**PROBLEM STATEMENT**
Wherever the word "pwPeriodEnd" appears in a line of the records, copy that line.

**Dataset entries**
/-- With the guard of the operation true and no cause of a fault, it takes `s` to this next state. -/
inductive Performs : Instr → State → State → Prop where
  | start {s : State} {base : BitVec 32} {len : BitVec 24} (idle : s.phase = .idle)
      (baseFits : base.toNat < 2 ^ s.cfg.addrW) (lenFits : len.toNat < 2 ^ s.cfg.lenW) :
      Performs (.start base len) s (startPlayback base.toNat len.toNat s)
  | stop {s : State} (idle : s.phase = .idle) : Performs .stop s (stopPlayback s)
  | scOverflow {s : State} (on : s.scEn = true) (mode : s.scMode = .normal) (top : s.scCnt = s.scPer)
      (held : s.cfg.assumeNoTickLoss = true → pending s = false) :
      Performs .scClk s { emitIfTickLost s with scCnt := 0, scOvf := true }
  | scCount {s : State} (on : s.scEn = true) (mode : s.scMode = .normal) (below : s.scCnt ≠ s.scPer) :
      Performs .scClk s { s with scCnt := wrap s.cfg.scW (s.scCnt + 1) }
  | pwPeriodEnd {s : State} (on : s.pwEn = true) (mode : s.pwMode = .pwm8) (top : s.pwPer ≤ s.pwCnt) :
      Performs .pwmClk s { s with pwCnt := 0, pwCmpAct := s.pwCmp }
  | pwCount {s : State} (on : s.pwEn = true) (mode : s.pwMode = .pwm8) (below : ¬ s.pwPer ≤ s.pwCnt) :
      Performs .pwmClk s { s with pwCnt := s.pwCnt + 1 }
  | isrEntry {s : State} (idle : s.phase = .idle) (unmasked : s.gie = true) (enabled : s.scOvfie = true)
      (flag : s.scOvf = true) : Performs .isrEntry s (emit .evTick (enterInterrupt s))
  | diagToggle {s : State} (phase : s.phase = .a) :
      Performs .diagToggle s { s with diagLvl := if s.cfg.diagHook then !s.diagLvl else s.diagLvl, phase := .b }
  | loadSample {s : State} {b n : Nat} (phase : s.phase = .b) (buffer : bufferHeld s = some (b, n))
      (null : b ≠ s.cfg.nullAddr) (inside : s.cursor < n) (range : b + s.cursor < s.cfg.memSize) :
      Performs .loadSample s (holdSample (Memory.read s.mem (b + s.cursor)) s)
  | autostop {s : State} {b n : Nat} (phase : s.phase = .b) (buffer : bufferHeld s = some (b, n))
      (null : b ≠ s.cfg.nullAddr) (past : n ≤ s.cursor) (policy : s.cfg.overrunPolicy = .autostop) :
      Performs .loadSample s (emit .evAutoStop { s with scOvfie := false, phase := .e })
  | overrunRead {s : State} {b n : Nat} (phase : s.phase = .b) (buffer : bufferHeld s = some (b, n))
      (null : b ≠ s.cfg.nullAddr) (past : n ≤ s.cursor) (policy : s.cfg.overrunPolicy = .unchecked) :
      Performs .loadSample s
        (emit (.evOverrunRead s.cursor) (holdSample (Config.drawByte s.draws) (advanceDraws s)))
  | writeCmp {s : State} {v : Byte} (phase : s.phase = .c) (sample : s.sampleTmp = some v) :
      Performs .writeCmp s (emit (.evCmpWrite v) { s with pwCmp := v, phase := .d })
  | incCursor {s : State} (phase : s.phase = .d) :
      Performs .incCursor s { s with
        cursor := nextCursor s, phase := .e, draws := if incDraws s then s.draws + 1 else s.draws }
  | clearOvf {s : State} (phase : s.phase = .e) : Performs .clearOvf s { s with scOvf := false, phase := .ret }
  | reti {s : State} (phase : s.phase = .ret) : Performs .reti s (returnFromInterrupt s)

/-- The operation takes `s` to `t`: by the write it performs, or by recording the fault it raises. -/
def Does (i : Instr) (s t : State) : Prop := Performs i s t ∨ ∃ r, Raises i s r ∧ t = { s with faults := [r] }

theorem Does.raise {i : Instr} {s : State} {r : FaultRecord} (hf : s.faults = []) (h : Raises i s r) :
    Does i s (recordFault r s) :=
  .inr ⟨r, h, recordFault_safe hf⟩

/-- A START in range stores its operands as they are (30_encoding.md R82). -/
theorem start_in_range {c : Config} {base : BitVec 32} {len : BitVec 24} :
    Instr.wf c.addrW c.lenW (.start base len) = true ↔
      base.toNat < 2 ^ c.addrW ∧ len.toNat < 2 ^ c.lenW := by
  simp [Instr.wf]

theorem execStart_does {base : BitVec 32} {len : BitVec 24} {s t : State} (h : execStart base len s = .next t) :
    Does (.start base len) s t := by
  obtain ⟨hf, idle, rfl⟩ := execStart_next.mp h
  split
  next hwf =>
    obtain ⟨hbase, hlen⟩ := start_in_range.mp hwf
    rw [startBase, startLen, wrap_of_lt hbase, wrap_of_lt hlen]
    exact .inl (.start idle hbase hlen)
  next hwf => exact .raise hf (.illegalStart idle (Bool.eq_false_iff.mpr hwf))

theorem scCount_top {s : State} (h : s.scCnt = s.scPer) :
    scCount s = { emitIfTickLost s with scCnt := 0, scOvf := true } := if_pos (decide_eq_true h)

theorem scCount_below {s : State} (h : s.scCnt ≠ s.scPer) :
    scCount s = { s with scCnt := wrap s.cfg.scW (s.scCnt + 1) } := if_neg (by simpa [scAtTop] using h)

/-- An overflow is held only at TOP, where it is exactly while the previous one is pending (41_sample_clock.md R103). -/
theorem overflowHeld_top {s : State} (h : s.scCnt = s.scPer) :
    overflowHeld s = false ↔ (s.cfg.assumeNoTickLoss = true → pending s = false) := by
  simp [overflowHeld, scAtTop, h]

theorem overflowHeld_below {s : State} (h : s.scCnt ≠ s.scPer) : overflowHeld s = false := by
  simp [overflowHeld, scAtTop, h]

theorem execScClk_does {s t : State} (h : execScClk s = .next t) : Does .scClk s t := by
  obtain ⟨hf, ⟨on, held⟩, rfl⟩ := execScClk_next.mp h
  cases hmode : s.scMode with
  | other => exact .raise hf (.scMode on held hmode)
  | normal =>
    rw [if_pos rfl]
    by_cases htop : s.scCnt = s.scPer
    · rw [scCount_top htop]
      exact .inl (.scOverflow on hmode htop ((overflowHeld_top htop).mp held))
    · rw [scCount_below htop]
      exact .inl (.scCount on hmode htop)

theorem execPwmClk_does {s t : State} (h : execPwmClk s = .next t) : Does .pwmClk s t := by
  obtain ⟨hf, on, rfl⟩ := execPwmClk_next.mp h
  cases hmode : s.pwMode with
  | other => exact .raise hf (.pwMode on hmode)
  | pwm8 =>
    rw [if_pos rfl]
    by_cases htop : s.pwPer ≤ s.pwCnt
    · rw [pwCount_periodEnd htop]
      exact .inl (.pwPeriodEnd on hmode htop)
    · rw [pwCount_inPeriod htop]
      exact .inl (.pwCount on hmode htop)

theorem execLoadSample_does {s t : State} (h : execLoadSample s = .next t) : Does .loadSample s t := by
  obtain ⟨hf, hp, hload⟩ := execLoadSample_next.mp h
  obtain ⟨hb, rfl⟩ | ⟨n, hb, rfl⟩ | ⟨b, n, hb, hnull, hpast, hpol⟩ | ⟨b, n, hb, hnull, hin, rfl⟩ :=
    loadSample_next.mp hload
  · exact .raise hf (.noBuffer hp hb)
  · exact .raise hf (.nullBuffer hp hb)
  · obtain ⟨hpol, rfl⟩ | ⟨hpol, rfl⟩ | ⟨hpol, rfl⟩ := hpol
    · exact .raise hf (.overrun hp hb hnull hpast hpol)
    · exact .inl (.autostop hp hb hnull hpast hpol)
    · exact .inl (.overrunRead hp hb hnull hpast hpol)
  · split
    next hrange => exact .inl (.loadSample hp hb hnull hin hrange)
    next hrange => exact .raise hf (.memRange hp hb hnull hin (Nat.not_lt.mp hrange))

/-- An operation that answers a next state had no fault recorded, and does one of the things listed for it. -/
theorem exec_does {i : Instr} {s t : State} (h : exec i s = .next t) : s.faults = [] ∧ Does i s t := by
  cases i with
  | start base len => exact ⟨(execStart_next.mp h).1, execStart_does h⟩
  | stop =>
    obtain ⟨hf, hp, rfl⟩ := execStop_next.mp h
    exact ⟨hf, .inl (.stop hp)⟩
  | scClk => exact ⟨(execScClk_next.mp h).1, execScClk_does h⟩
  | pwmClk => exact ⟨(execPwmClk_next.mp h).1, execPwmClk_does h⟩
  | isrEntry =>
    obtain ⟨hf, ⟨hp, hgie, hie, hovf⟩, rfl⟩ := execIsrEntry_next.mp h
    exact ⟨hf, .inl (.isrEntry hp hgie hie hovf)⟩
  | diagToggle =>
    obtain ⟨hf, hp, rfl⟩ := execDiagToggle_next.mp h
    exact ⟨hf, .inl (.diagToggle hp)⟩
  | loadSample => exact ⟨(execLoadSample_next.mp h).1, execLoadSample_does h⟩
  | writeCmp =>
    obtain ⟨hf, hp, ⟨hnone, rfl⟩ | ⟨v, hheld, rfl⟩⟩ := execWriteCmp_next.mp h
    · exact ⟨hf, .raise hf (.unwritten hp hnone)⟩
    · exact ⟨hf, .inl (.writeCmp hp hheld)⟩
  | incCursor =>
    obtain ⟨hf, hp, rfl⟩ := execIncCursor_next.mp h
    exact ⟨hf, .inl (.incCursor hp)⟩
  | clearOvf =>
    obtain ⟨hf, hp, rfl⟩ := execClearOvf_next.mp h
    exact ⟨hf, .inl (.clearOvf hp)⟩
  | reti =>
    obtain ⟨hf, hp, rfl⟩ := execReti_next.mp h
    exact ⟨hf, .inl (.reti hp)⟩

theorem exec_of_performs {i : Instr} {s t : State} (hf : s.faults = []) (h : Performs i s t) : exec i s = .next t := by
  cases h with
  | start hp hbase hlen =>
    have hwf := start_in_range.mpr ⟨hbase, hlen⟩
    refine execStart_next.mpr ⟨hf, hp, ?_⟩
    rw [if_pos hwf, startBase, startLen, wrap_of_lt hbase, wrap_of_lt hlen]
  | stop hp => exact execStop_next.mpr ⟨hf, hp, rfl⟩
  | scOverflow on hmode htop hheld =>
    exact execScClk_next.mpr ⟨hf, ⟨on, (overflowHeld_top htop).mpr hheld⟩, by rw [if_pos hmode, scCount_top htop]⟩
  | scCount on hmode hbelow =>
    exact execScClk_next.mpr ⟨hf, ⟨on, overflowHeld_below hbelow⟩, by rw [if_pos hmode, scCount_below hbelow]⟩
  | pwPeriodEnd on hmode htop =>
    exact execPwmClk_next.mpr ⟨hf, on, by rw [if_pos hmode, pwCount_periodEnd htop]⟩
  | pwCount on hmode hbelow =>
    exact execPwmClk_next.mpr ⟨hf, on, by rw [if_pos hmode, pwCount_inPeriod hbelow]⟩
  | isrEntry hp hgie hie hovf => exact execIsrEntry_next.mpr ⟨hf, ⟨hp, hgie, hie, hovf⟩, rfl⟩
  | diagToggle hp => exact execDiagToggle_next.mpr ⟨hf, hp, rfl⟩
  | loadSample hp hb hnull hin hrange =>
    exact execLoadSample_next.mpr ⟨hf, hp, loadSample_next.mpr
      (.inr (.inr (.inr ⟨_, _, hb, hnull, hin, (if_pos hrange).symm⟩)))⟩
  | autostop hp hb hnull hpast hpol =>
    exact execLoadSample_next.mpr ⟨hf, hp, loadSample_next.mpr
      (.inr (.inr (.inl ⟨_, _, hb, hnull, hpast, .inr (.inl ⟨hpol, rfl⟩)⟩)))⟩
  | overrunRead hp hb hnull hpast hpol =>
    exact execLoadSample_next.mpr ⟨hf, hp, loadSample_next.mpr
      (.inr (.inr (.inl ⟨_, _, hb, hnull, hpast, .inr (.inr ⟨hpol, rfl⟩)⟩)))⟩
  | writeCmp hp hheld => exact execWriteCmp_next.mpr ⟨hf, hp, .inr ⟨_, hheld, rfl⟩⟩
  | incCursor hp => exact execIncCursor_next.mpr ⟨hf, hp, rfl⟩
  | clearOvf hp => exact execClearOvf_next.mpr ⟨hf, hp, rfl⟩
  | reti hp => exact execReti_next.mpr ⟨hf, hp, rfl⟩

theorem exec_of_raises {i : Instr} {s : State} {r : FaultRecord} (hf : s.faults = []) (h : Raises i s r) :
    exec i s = .next { s with faults := [r] } := by
  rw [← recordFault_safe hf]
  cases h with
  | illegalStart hp hwf => exact execStart_next.mpr ⟨hf, hp, by simp [hwf]⟩
  | scMode on hheld hmode => exact execScClk_next.mpr ⟨hf, ⟨on, hheld⟩, by simp [hmode]⟩
  | pwMode on hmode => exact execPwmClk_next.mpr ⟨hf, on, by simp [hmode]⟩
  | noBuffer hp hb => exact execLoadSample_next.mpr ⟨hf, hp, loadSample_next.mpr (.inl ⟨hb, rfl⟩)⟩
  | nullBuffer hp hb => exact execLoadSample_next.mpr ⟨hf, hp, loadSample_next.mpr (.inr (.inl ⟨_, hb, rfl⟩))⟩
  | overrun hp hb hnull hpast hpol =>
    exact execLoadSample_next.mpr ⟨hf, hp, loadSample_next.mpr
      (.inr (.inr (.inl ⟨_, _, hb, hnull, hpast, .inl ⟨hpol, rfl⟩⟩)))⟩
  | memRange hp hb hnull hin hrange =>
    exact execLoadSample_next.mpr ⟨hf, hp, loadSample_next.mpr
      (.inr (.inr (.inr ⟨_, _, hb, hnull, hin, (if_neg (Nat.not_lt.mpr hrange)).symm⟩)))⟩
  | unwritten hp hnone => exact execWriteCmp_next.mpr ⟨hf, hp, .inl ⟨hnone, rfl⟩⟩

**SOLUTION FOR THIS PROBLEM**
  | pwPeriodEnd {s : State} (on : s.pwEn = true) (mode : s.pwMode = .pwm8) (top : s.pwPer ≤ s.pwCnt) :
      exact .inl (.pwPeriodEnd on hmode htop)
  | pwPeriodEnd on hmode htop =>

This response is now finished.